Saved data entries:
=====
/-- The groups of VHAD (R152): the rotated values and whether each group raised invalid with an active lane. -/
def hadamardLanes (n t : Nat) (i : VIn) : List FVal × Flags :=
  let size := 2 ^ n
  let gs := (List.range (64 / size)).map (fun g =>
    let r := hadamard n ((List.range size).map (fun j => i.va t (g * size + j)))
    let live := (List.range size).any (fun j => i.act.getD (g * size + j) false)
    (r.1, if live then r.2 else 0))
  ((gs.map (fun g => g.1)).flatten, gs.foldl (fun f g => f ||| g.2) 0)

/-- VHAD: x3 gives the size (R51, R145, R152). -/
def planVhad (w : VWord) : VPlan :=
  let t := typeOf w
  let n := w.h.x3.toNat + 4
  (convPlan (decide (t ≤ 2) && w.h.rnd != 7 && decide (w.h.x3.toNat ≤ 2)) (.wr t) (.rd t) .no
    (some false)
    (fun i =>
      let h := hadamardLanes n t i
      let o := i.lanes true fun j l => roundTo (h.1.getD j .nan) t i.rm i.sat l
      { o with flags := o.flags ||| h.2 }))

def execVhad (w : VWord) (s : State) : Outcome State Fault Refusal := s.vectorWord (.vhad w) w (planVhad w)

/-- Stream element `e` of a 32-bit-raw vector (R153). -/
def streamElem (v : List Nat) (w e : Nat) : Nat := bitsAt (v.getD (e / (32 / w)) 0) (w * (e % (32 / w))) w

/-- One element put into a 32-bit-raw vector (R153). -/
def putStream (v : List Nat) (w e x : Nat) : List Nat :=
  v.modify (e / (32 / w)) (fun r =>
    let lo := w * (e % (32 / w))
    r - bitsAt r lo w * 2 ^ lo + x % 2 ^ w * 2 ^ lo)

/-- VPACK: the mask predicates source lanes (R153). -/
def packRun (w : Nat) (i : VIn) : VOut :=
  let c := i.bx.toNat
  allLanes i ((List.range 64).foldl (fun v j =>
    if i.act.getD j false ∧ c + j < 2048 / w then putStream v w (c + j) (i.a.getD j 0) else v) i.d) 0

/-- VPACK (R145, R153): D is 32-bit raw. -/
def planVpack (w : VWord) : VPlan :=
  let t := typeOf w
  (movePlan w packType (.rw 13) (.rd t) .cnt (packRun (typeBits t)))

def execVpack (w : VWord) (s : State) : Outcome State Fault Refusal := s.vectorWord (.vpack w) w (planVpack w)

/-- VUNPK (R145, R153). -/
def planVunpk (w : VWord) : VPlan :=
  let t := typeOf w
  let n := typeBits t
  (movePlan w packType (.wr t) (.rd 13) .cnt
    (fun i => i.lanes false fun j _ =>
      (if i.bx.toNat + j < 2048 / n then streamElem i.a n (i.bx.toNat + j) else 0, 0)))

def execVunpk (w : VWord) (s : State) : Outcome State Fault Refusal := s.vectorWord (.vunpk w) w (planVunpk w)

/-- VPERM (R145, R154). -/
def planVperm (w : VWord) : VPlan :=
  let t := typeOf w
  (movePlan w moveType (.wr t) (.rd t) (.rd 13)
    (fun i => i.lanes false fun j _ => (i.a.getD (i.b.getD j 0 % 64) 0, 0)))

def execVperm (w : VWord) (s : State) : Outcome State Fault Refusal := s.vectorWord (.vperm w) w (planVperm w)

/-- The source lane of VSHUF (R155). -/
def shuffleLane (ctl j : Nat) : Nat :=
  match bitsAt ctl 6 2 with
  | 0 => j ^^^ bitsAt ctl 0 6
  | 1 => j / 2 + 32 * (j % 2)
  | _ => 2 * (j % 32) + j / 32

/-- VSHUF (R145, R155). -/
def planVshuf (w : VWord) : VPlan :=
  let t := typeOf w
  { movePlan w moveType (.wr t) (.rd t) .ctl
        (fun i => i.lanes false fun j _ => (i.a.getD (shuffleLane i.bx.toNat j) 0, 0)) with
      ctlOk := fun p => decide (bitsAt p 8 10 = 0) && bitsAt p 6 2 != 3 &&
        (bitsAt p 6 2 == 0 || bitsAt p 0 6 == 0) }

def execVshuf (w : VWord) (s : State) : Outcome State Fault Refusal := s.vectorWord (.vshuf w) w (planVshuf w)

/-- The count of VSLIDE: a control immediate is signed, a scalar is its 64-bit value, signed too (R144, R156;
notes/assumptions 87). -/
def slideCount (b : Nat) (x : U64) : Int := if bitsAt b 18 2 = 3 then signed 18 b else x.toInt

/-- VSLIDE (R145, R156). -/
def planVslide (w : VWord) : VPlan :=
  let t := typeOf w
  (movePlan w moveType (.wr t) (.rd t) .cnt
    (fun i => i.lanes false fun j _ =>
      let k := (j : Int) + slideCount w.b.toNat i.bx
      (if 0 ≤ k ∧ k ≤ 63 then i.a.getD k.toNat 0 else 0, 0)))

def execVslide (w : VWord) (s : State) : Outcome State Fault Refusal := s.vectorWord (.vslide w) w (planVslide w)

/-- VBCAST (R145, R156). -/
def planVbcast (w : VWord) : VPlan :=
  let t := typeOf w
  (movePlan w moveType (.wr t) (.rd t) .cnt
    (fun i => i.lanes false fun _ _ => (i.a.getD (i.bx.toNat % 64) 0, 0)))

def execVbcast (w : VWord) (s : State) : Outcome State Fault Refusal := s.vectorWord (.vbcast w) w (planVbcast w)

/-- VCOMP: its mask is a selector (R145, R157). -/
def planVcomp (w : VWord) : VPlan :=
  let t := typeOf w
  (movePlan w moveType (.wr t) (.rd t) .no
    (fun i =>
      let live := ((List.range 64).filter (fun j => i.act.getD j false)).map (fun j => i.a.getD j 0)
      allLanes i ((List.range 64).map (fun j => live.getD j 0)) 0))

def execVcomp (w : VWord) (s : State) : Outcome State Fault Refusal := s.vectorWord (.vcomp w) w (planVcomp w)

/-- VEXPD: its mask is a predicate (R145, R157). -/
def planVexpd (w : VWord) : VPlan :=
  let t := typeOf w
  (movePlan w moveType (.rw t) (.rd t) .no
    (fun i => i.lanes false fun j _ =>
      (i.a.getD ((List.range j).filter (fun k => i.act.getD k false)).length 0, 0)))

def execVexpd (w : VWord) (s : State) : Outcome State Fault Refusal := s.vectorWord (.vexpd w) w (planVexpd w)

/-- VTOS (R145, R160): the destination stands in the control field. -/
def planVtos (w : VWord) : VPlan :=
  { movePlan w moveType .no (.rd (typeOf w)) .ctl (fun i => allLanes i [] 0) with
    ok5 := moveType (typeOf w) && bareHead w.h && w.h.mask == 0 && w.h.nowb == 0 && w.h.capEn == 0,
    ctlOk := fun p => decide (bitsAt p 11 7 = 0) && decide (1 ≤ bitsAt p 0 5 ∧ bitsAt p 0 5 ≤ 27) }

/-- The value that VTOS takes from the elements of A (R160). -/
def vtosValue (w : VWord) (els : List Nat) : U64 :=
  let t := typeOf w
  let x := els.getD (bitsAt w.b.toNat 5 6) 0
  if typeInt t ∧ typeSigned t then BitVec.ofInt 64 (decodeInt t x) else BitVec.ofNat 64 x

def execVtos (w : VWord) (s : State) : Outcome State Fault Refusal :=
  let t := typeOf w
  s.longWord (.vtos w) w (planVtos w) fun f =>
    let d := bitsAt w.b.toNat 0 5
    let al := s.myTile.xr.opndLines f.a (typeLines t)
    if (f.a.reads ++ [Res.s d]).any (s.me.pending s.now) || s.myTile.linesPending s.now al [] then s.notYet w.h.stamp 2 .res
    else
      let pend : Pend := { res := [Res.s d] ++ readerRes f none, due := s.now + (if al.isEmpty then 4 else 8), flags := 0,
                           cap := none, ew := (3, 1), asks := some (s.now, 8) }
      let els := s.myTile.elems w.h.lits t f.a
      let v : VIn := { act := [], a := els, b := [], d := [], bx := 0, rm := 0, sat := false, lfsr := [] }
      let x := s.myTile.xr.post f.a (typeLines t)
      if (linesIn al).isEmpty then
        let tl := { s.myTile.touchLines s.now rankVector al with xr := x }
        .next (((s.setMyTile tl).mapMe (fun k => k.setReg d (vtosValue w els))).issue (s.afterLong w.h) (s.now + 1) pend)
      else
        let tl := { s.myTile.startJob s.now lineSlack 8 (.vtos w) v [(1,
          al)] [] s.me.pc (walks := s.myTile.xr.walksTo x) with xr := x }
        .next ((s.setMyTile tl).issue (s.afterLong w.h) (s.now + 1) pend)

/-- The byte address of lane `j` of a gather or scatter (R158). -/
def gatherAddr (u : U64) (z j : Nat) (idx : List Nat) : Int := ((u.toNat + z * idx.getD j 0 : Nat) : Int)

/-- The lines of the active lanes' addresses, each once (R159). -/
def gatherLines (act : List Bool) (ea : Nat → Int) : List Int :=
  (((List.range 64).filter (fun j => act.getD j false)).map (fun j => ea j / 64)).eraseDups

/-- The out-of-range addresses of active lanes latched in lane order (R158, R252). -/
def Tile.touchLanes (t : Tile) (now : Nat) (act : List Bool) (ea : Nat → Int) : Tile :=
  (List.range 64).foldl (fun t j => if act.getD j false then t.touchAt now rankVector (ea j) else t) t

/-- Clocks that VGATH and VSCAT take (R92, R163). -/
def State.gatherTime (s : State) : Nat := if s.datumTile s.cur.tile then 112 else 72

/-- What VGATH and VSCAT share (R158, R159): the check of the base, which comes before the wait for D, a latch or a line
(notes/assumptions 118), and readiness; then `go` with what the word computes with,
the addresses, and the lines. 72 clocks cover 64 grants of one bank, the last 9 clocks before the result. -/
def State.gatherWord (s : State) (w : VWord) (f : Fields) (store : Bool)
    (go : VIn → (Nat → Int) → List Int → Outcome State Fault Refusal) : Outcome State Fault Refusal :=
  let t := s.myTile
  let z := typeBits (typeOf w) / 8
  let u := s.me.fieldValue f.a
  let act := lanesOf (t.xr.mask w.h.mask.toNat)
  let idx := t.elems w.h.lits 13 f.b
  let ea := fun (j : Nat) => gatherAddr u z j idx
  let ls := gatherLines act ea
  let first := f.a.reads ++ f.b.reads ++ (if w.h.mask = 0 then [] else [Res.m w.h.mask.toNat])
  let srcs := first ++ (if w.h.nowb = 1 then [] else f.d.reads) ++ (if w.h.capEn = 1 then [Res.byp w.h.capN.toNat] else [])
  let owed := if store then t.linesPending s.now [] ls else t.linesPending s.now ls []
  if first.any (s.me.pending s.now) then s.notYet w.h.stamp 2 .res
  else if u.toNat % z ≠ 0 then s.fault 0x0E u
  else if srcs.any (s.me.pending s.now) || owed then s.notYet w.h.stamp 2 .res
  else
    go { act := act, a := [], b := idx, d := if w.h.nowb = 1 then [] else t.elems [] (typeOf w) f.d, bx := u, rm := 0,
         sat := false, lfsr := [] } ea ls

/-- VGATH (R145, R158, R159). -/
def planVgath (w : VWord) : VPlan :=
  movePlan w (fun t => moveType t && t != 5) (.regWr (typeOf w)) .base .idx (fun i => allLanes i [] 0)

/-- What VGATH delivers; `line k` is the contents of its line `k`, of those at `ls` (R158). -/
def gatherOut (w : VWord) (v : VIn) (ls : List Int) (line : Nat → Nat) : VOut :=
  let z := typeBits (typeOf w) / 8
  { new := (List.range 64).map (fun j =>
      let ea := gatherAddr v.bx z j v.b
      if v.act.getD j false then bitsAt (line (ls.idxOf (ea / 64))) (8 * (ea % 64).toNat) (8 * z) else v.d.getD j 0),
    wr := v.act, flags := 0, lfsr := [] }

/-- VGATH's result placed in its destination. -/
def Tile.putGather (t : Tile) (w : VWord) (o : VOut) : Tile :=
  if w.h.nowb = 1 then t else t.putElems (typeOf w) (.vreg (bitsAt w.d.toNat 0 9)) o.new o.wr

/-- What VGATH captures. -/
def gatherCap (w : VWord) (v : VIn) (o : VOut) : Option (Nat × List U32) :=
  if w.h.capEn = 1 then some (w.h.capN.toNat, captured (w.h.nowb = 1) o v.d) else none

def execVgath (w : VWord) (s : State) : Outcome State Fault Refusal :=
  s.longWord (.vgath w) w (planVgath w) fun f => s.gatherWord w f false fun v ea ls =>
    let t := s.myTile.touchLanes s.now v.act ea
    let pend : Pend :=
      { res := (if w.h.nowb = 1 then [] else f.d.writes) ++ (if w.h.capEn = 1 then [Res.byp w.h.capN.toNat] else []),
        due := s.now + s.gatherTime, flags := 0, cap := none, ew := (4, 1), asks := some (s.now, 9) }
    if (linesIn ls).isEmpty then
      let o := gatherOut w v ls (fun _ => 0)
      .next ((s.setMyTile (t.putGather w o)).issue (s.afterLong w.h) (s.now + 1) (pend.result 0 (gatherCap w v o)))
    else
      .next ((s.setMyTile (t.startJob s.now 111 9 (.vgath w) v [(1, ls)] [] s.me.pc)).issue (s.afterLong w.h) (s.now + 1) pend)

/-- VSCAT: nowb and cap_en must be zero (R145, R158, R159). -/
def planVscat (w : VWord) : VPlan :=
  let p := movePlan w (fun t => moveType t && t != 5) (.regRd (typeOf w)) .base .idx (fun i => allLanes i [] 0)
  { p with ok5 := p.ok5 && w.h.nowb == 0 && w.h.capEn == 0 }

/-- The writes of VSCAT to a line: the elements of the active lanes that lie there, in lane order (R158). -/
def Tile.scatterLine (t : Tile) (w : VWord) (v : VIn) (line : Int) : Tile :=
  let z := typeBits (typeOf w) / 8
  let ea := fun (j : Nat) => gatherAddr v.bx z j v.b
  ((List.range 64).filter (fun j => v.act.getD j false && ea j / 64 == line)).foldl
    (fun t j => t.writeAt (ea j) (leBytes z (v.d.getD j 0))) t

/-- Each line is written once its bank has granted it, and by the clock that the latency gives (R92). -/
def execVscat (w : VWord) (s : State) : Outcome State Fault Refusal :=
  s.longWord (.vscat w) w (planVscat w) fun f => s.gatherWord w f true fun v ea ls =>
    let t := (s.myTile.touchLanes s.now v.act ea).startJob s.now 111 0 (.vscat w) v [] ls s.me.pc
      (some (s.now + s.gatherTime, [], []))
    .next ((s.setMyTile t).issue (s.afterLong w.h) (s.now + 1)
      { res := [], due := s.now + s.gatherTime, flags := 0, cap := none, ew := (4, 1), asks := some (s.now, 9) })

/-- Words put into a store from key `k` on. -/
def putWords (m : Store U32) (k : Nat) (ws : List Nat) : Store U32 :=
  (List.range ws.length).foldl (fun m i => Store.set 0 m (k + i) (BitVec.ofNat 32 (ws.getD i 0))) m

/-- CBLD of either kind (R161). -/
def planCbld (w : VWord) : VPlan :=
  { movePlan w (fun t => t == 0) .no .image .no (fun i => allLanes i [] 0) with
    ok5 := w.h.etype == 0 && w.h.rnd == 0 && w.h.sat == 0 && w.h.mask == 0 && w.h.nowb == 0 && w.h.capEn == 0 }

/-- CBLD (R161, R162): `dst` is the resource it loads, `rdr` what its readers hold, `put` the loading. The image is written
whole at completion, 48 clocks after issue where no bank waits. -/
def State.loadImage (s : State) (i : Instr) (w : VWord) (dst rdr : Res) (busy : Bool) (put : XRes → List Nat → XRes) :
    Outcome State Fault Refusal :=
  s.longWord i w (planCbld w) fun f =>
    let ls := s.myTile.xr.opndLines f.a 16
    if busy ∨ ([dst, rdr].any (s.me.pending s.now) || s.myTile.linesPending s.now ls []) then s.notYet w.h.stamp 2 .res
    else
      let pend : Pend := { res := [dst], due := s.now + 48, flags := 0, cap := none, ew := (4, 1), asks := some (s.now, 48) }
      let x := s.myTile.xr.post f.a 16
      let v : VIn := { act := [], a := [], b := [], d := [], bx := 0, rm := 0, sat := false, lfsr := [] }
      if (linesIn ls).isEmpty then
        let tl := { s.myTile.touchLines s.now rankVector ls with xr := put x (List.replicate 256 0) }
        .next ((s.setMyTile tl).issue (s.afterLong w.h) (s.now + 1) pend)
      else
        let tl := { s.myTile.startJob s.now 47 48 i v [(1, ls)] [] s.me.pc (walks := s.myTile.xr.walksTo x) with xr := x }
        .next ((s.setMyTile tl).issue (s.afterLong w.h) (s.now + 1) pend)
=====
Word for word, restate the lines above from the line containing "let act := lanesOf" through the line containing "else if u.toNat % z ≠ 0 then s.fault 0x0E u", with both included and nothing else.

  let act := lanesOf (t.xr.mask w.h.mask.toNat)
  let idx := t.elems w.h.lits 13 f.b
  let ea := fun (j : Nat) => gatherAddr u z j idx
  let ls := gatherLines act ea
  let first := f.a.reads ++ f.b.reads ++ (if w.h.mask = 0 then [] else [Res.m w.h.mask.toNat])
  let srcs := first ++ (if w.h.nowb = 1 then [] else f.d.reads) ++ (if w.h.capEn = 1 then [Res.byp w.h.capN.toNat] else [])
  let owed := if store then t.linesPending s.now [] ls else t.linesPending s.now ls []
  if first.any (s.me.pending s.now) then s.notYet w.h.stamp 2 .res
  else if u.toNat % z ≠ 0 then s.fault 0x0E u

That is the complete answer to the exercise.